## Recorded data:
****

-- ==== Sys2Proof/Machine/HostActions.lean ====
section
/-! DEFINITION. What each host action does (10_state R11 to R24), the execution of a command word (10_state R13,
30_encoding R66), hardware reset (70_reset R200). -/

namespace Sys2Proof.Machine

/-- A word written to `CMD` is decoded and executed (10_state R13); one that no row of the opcode map covers raises
`E_ILLEGAL` before anything else (60_exceptions R181). -/
def runCommand (w : Word) (s : State) : Host.Outcome State Fault Refusal :=
  match decode w with
  | .ok i => exec i s
  | .error _ => .next (raiseErr .illegal s)

/-- `HostWriteReg(i, v)` (10_state R11, R13 to R24). -/
def hostWriteReg (i : Nat) (v : Word) (s : State) : Host.Outcome State Fault Refusal :=
  match slotOf i with
  | none => .refused (.noSuchRegister i)
  | some .cmd => runCommand v s
  | some slot => .next (s.writeSlot v slot)

/-- `HostReadReg(i)` (10_state R11): the state keeps the value returned; nothing of the block changes. -/
def hostReadReg (i : Nat) (s : State) : Host.Outcome State Fault Refusal :=
  match slotOf i with
  | none => .refused (.noSuchRegister i)
  | some slot => .next { s with answers := .reg i (s.readSlot slot) :: s.answers }

/-- `HostWriteByte(S, a, v)` (10_state R11). -/
def hostWriteByte (sp : Space) (a : Nat) (v : Byte) (s : State) : Host.Outcome State Fault Refusal :=
  if a < sp.size s.cfg then .next (s.setBuf sp ((s.buf sp).write a v))
  else .refused (.noSuchAddress sp a)

/-- `HostReadByte(S, a)` (10_state R11); a byte without a value is a fault of the host sequence (20_memory R46). -/
def hostReadByte (sp : Space) (a : Nat) (s : State) : Host.Outcome State Fault Refusal :=
  if a < sp.size s.cfg then
    match (s.buf sp).read a with
    | some v => .next { s with answers := .byte sp a v :: s.answers }
    | none => .fault (.unwrittenByte sp a)
  else .refused (.noSuchAddress sp a)

/-- One event from outside, as one atomic step (20_memory R43, R47). -/
def perform (e : HostEvent) (s : State) : Host.Outcome State Fault Refusal :=
  match e with
  | .writeReg i v => hostWriteReg i v s
  | .readReg i => hostReadReg i s
  | .writeByte sp a v => hostWriteByte sp a v s
  | .readByte sp a => hostReadByte sp a s
  | .hardwareReset => .next (hardwareResetState s)

/-- The host's next event, or idling when there is none: "the block executes nothing until the host writes `CMD`"
(70_reset R201), "the block simply keeps its state" (R211). -/
def nextEvent (s : State) : Host.Outcome State Fault Refusal :=
  match s.pending with
  | [] => .next s
  | e :: rest => perform e { s with pending := rest }

end Sys2Proof.Machine
end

****

## Exercise instructions:
Where the string "pending" turns up in a line of the data above, copy that whole line.

## Solution for this task:
  match s.pending with
  | e :: rest => perform e { s with pending := rest }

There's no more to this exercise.